Há quem diga que Beyoncé zerou o ano com seu álbum autointitulado lançado de surpresa numa madrugada deste mês. Outros defendem com unhas e dentes que 2013 foi o ano para Lady Gaga com seu ARTPOP. Dessa vez, resolvemos fazer diferente. Nós, equipe de música do O Que Vi Por Aí, apostamos nos nossos próprios clássicos do ano. Por meio de um top 05, elencamos aqueles discos que ficaram por horas no repeat, que nos marcaram de alguma forma indiscutível, ou que não passam de guilty pleasure.

É importantíssimo ressaltar que essa não é uma lista d'os melhores álbuns do ano. Na verdade, é, sim, mas os NOSSOS melhores álbuns. Por isso, imparcialidade pegou suas malas e partiu pra longe daqui. Enjoy! :)

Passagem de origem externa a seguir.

-- ==== Sys2Proof/Laws/State.lean ====
section
/-! SUPPORT. What each update of the state leaves alone and what it writes: one lemma per field and update, so that no proof
unfolds a record update. -/

namespace Sys2Proof.Machine

@[simp] theorem State.issue_codec (s : State) (c : RawIssue) : (s.issue c).codec = s.codec := rfl
@[simp] theorem State.issue_reply (s : State) (c : RawIssue) : (s.issue c).reply = s.reply := rfl
@[simp] theorem State.issue_session (s : State) (c : RawIssue) : (s.issue c).session = s.session := rfl
@[simp] theorem State.issue_env (s : State) (c : RawIssue) : (s.issue c).env = s.env := rfl

@[simp] theorem State.beginTransaction_latch (s : State) (o : Byte) : (s.beginTransaction o).latch = s.latch := rfl
@[simp] theorem State.beginTransaction_ph (s : State) (o : Byte) : (s.beginTransaction o).ph = s.ph := rfl
@[simp] theorem State.beginTransaction_seq (s : State) (o : Byte) : (s.beginTransaction o).seq = s.seq := rfl
@[simp] theorem State.beginTransaction_codec (s : State) (o : Byte) : (s.beginTransaction o).codec = s.codec := rfl
@[simp] theorem State.beginTransaction_reply (s : State) (o : Byte) : (s.beginTransaction o).reply = s.reply := rfl
@[simp] theorem State.beginTransaction_result (s : State) (o : Byte) : (s.beginTransaction o).result = s.result := rfl

@[simp] theorem State.freeIdx_latch (s : State) : s.freeIdx.latch = s.latch := rfl
@[simp] theorem State.freeIdx_ph (s : State) : s.freeIdx.ph = s.ph := rfl
@[simp] theorem State.freeIdx_seq (s : State) : s.freeIdx.seq = s.seq := rfl
@[simp] theorem State.freeIdx_reply (s : State) : s.freeIdx.reply = s.reply := rfl
@[simp] theorem State.freeIdx_session (s : State) : s.freeIdx.session = s.session := rfl
@[simp] theorem State.freeIdx_result (s : State) : s.freeIdx.result = s.result := rfl

@[simp] theorem State.sendFrame_latch (s : State) : s.sendFrame.2.latch = s.latch := rfl
@[simp] theorem State.sendFrame_ph (s : State) : s.sendFrame.2.ph = s.ph := rfl
@[simp] theorem State.sendFrame_seq (s : State) : s.sendFrame.2.seq = s.seq := rfl
@[simp] theorem State.sendFrame_reply (s : State) : s.sendFrame.2.reply = s.reply := rfl
@[simp] theorem State.sendFrame_session (s : State) : s.sendFrame.2.session = s.session := rfl
@[simp] theorem State.sendFrame_result (s : State) : s.sendFrame.2.result = s.result := rfl

@[simp] theorem State.settle_latch (s : State) (o : Byte) : (s.settle o).latch = s.latch := rfl
@[simp] theorem State.settle_ph (s : State) (o : Byte) : (s.settle o).ph = s.ph := rfl
@[simp] theorem State.settle_seq (s : State) (o : Byte) : (s.settle o).seq = s.seq := rfl
@[simp] theorem State.settle_codec (s : State) (o : Byte) : (s.settle o).codec = s.codec := rfl
@[simp] theorem State.settle_reply (s : State) (o : Byte) : (s.settle o).reply = s.reply := rfl
@[simp] theorem State.settle_session (s : State) (o : Byte) : (s.settle o).session = s.session := rfl
@[simp] theorem State.settle_result (s : State) (o : Byte) : (s.settle o).result = s.result := rfl

@[simp] theorem State.settleSession_latch (s : State) (o : Byte) (out : TxOut) : (s.settleSession o out).latch = s.latch := rfl
@[simp] theorem State.settleSession_ph (s : State) (o : Byte) (out : TxOut) : (s.settleSession o out).ph = s.ph := rfl
@[simp] theorem State.settleSession_seq (s : State) (o : Byte) (out : TxOut) : (s.settleSession o out).seq = s.seq := rfl
@[simp] theorem State.settleSession_codec (s : State) (o : Byte) (out : TxOut) : (s.settleSession o out).codec = s.codec := rfl
@[simp] theorem State.settleSession_reply (s : State) (o : Byte) (out : TxOut) : (s.settleSession o out).reply = s.reply := rfl
@[simp] theorem State.settleSession_result (s : State) (o : Byte) (out : TxOut) : (s.settleSession o out).result = s.result := rfl
@[simp] theorem State.settleSession_env (s : State) (o : Byte) (out : TxOut) : (s.settleSession o out).env = s.env := rfl

@[simp] theorem State.recordOutcome_latch (s : State) (out : TxOut) : (s.recordOutcome out).latch = s.latch := rfl
@[simp] theorem State.recordOutcome_ph (s : State) (out : TxOut) : (s.recordOutcome out).ph = s.ph := rfl
@[simp] theorem State.recordOutcome_seq (s : State) (out : TxOut) : (s.recordOutcome out).seq = s.seq := rfl
@[simp] theorem State.recordOutcome_codec (s : State) (out : TxOut) : (s.recordOutcome out).codec = s.codec := rfl
@[simp] theorem State.recordOutcome_reply (s : State) (out : TxOut) : (s.recordOutcome out).reply = s.reply := rfl
@[simp] theorem State.recordOutcome_session (s : State) (out : TxOut) : (s.recordOutcome out).session = s.session := rfl
@[simp] theorem State.recordOutcome_env (s : State) (out : TxOut) : (s.recordOutcome out).env = s.env := rfl

@[simp] theorem State.finish_latch (s : State) : s.finish.latch = s.latch := rfl
@[simp] theorem State.finish_seq (s : State) : s.finish.seq = s.seq := rfl
@[simp] theorem State.finish_codec (s : State) : s.finish.codec = s.codec := rfl
@[simp] theorem State.finish_reply (s : State) : s.finish.reply = s.reply := rfl
@[simp] theorem State.finish_session (s : State) : s.finish.session = s.session := rfl
@[simp] theorem State.finish_env (s : State) : s.finish.env = s.env := rfl

@[simp] theorem State.popMove_latch (s : State) : s.popMove.latch = s.latch := rfl
@[simp] theorem State.popMove_ph (s : State) : s.popMove.ph = s.ph := rfl
@[simp] theorem State.popMove_seq (s : State) : s.popMove.seq = s.seq := rfl
@[simp] theorem State.popMove_codec (s : State) : s.popMove.codec = s.codec := rfl
@[simp] theorem State.popMove_reply (s : State) : s.popMove.reply = s.reply := rfl
@[simp] theorem State.popMove_session (s : State) : s.popMove.session = s.session := rfl
@[simp] theorem State.popMove_result (s : State) : s.popMove.result = s.result := rfl

@[simp] theorem State.arrive_latch (s : State) (bs : List Byte) : (s.arrive bs).latch = s.latch := rfl
@[simp] theorem State.arrive_ph (s : State) (bs : List Byte) : (s.arrive bs).ph = s.ph := rfl
@[simp] theorem State.arrive_seq (s : State) (bs : List Byte) : (s.arrive bs).seq = s.seq := rfl
@[simp] theorem State.arrive_codec (s : State) (bs : List Byte) : (s.arrive bs).codec = s.codec := rfl
@[simp] theorem State.arrive_reply (s : State) (bs : List Byte) : (s.arrive bs).reply = s.reply := rfl
@[simp] theorem State.arrive_session (s : State) (bs : List Byte) : (s.arrive bs).session = s.session := rfl
@[simp] theorem State.arrive_result (s : State) (bs : List Byte) : (s.arrive bs).result = s.result := rfl
@[simp] theorem State.arrive_env (s : State) (bs : List Byte) :
    (s.arrive bs).env = { s.env with inbound := s.env.inbound ++ bs } := rfl

@[simp] theorem State.resetBlock_env (s : State) : s.resetBlock.env = s.env := rfl

@[simp] theorem State.readReply_latch (s : State) (o : Byte) (n : Nat) : (s.readReply o n).2.latch = s.latch := by
  unfold State.readReply; dsimp only; split <;> rfl
@[simp] theorem State.readReply_ph (s : State) (o : Byte) (n : Nat) : (s.readReply o n).2.ph = s.ph := by
  unfold State.readReply; dsimp only; split <;> rfl
@[simp] theorem State.readReply_seq (s : State) (o : Byte) (n : Nat) : (s.readReply o n).2.seq = s.seq := by
  unfold State.readReply; dsimp only; split <;> rfl
@[simp] theorem State.readReply_codec (s : State) (o : Byte) (n : Nat) : (s.readReply o n).2.codec = s.codec := by
  unfold State.readReply; dsimp only; split <;> rfl
@[simp] theorem State.readReply_session (s : State) (o : Byte) (n : Nat) : (s.readReply o n).2.session = s.session := by
  unfold State.readReply; dsimp only; split <;> rfl
@[simp] theorem State.readReply_result (s : State) (o : Byte) (n : Nat) : (s.readReply o n).2.result = s.result := by
  unfold State.readReply; dsimp only; split <;> rfl

/-- The issue of a command latches what the host wrote (R130). -/
@[simp] theorem State.issue_latch (s : State) (c : RawIssue) : (s.issue c).latch = s.latch.accept c := rfl

/-- The issue of a command starts at PH_DISCARD (R130). -/
@[simp] theorem State.issue_ph (s : State) (c : RawIssue) : (s.issue c).ph = .discard := rfl

/-- The issue of a command starts the first transaction (R130). -/
@[simp] theorem State.issue_seq (s : State) (c : RawIssue) : (s.issue c).seq = false := rfl

/-- The issue of a command clears RES_VALID and no other result register (R130). -/
@[simp] theorem State.issue_result (s : State) (c : RawIssue) :
    (s.issue c).result = { s.result with valid := false } := rfl

/-- A Handshake begins with S at AwaitingHandshake (R132). -/
@[simp] theorem State.beginTransaction_session (s : State) (o : Byte) :
    (s.beginTransaction o).session = if o = 0x00 then .awaitingHandshake else s.session := rfl

/-- A transaction begins with the discard (R132). -/
@[simp] theorem State.beginTransaction_env (s : State) (o : Byte) :
    (s.beginTransaction o).env = s.env.discardBuffered := rfl

/-- A Handshake moves S at its end, another transaction does not (R138). -/
@[simp] theorem State.settleSession_session (s : State) (o : Byte) (out : TxOut) :
    (s.settleSession o out).session =
      if o = 0x00 then (if out.isOk then .ready else .idle) else s.session := rfl

/-- The outcome goes to the result registers (R139). -/
@[simp] theorem State.recordOutcome_result (s : State) (out : TxOut) :
    (s.recordOutcome out).result = out.record s.seq s.result := rfl

/-- A finished command leaves the block idle (R138). -/
@[simp] theorem State.finish_ph (s : State) : s.finish.ph = .idle := rfl

/-- A finished command sets RES_VALID (R138). -/
@[simp] theorem State.finish_result (s : State) : s.finish.result = { s.result with valid := true } := rfl

/-- A write leaves FB, FLEN and CK alone. -/
@[simp] theorem State.sendFrame_codec (s : State) :
    s.sendFrame.2.codec = { s.codec with idx := Config.freeIdx (s.env.write s.codec.frame).2.draws } := rfl

end Sys2Proof.Machine
end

5º - Night Time, My Time (Sky Ferreira)

(Night Time My Time, Capitol Records, 2013)
Há muito, Sky Ferreira vinha formando e modelando as bases de seu debut álbum para engatar de uma vez por todas a tão palpável estreia oficial e triunfal. A aura melancólica e a lírica sombria da moça se fundiram num pacto sobrenatural e o resultado foi o Night Time, My Time. Movimentado essencialmente pela solidão – que começa a exalar pro ouvinte a partir da capa –, o disco mistura sensações diferentes de torpor, até mesmo em canções com batidas mais agitadas como Boys e I Blame Myself, e o carrega para os ambientes mais sombrios da alma humana.   Se em 24 hours o eu-lírico tenta fugir das amarras de um romance limitado, em Nobody Asked Me, a cantora grita “Nobody asked me if I was ok” e parece confirmar toda a construção e musicalidade proposta pro disco. You’re not the one é o direcionamento para o pop autêntico e evidente para o qual Ferreira também se apontou.

Entre o pop obscuro e os sintetizadores abertos, cada faixa parece estar intimamente ligada ao pop dos anos 80, sem o compromisso de ser esse um simples aspecto estético. Night Time, My Time é uma obra mais-que-coesa em sua totalidade e o primeiro reflexo fixo do propósito inovador a que Ferreira se destinou.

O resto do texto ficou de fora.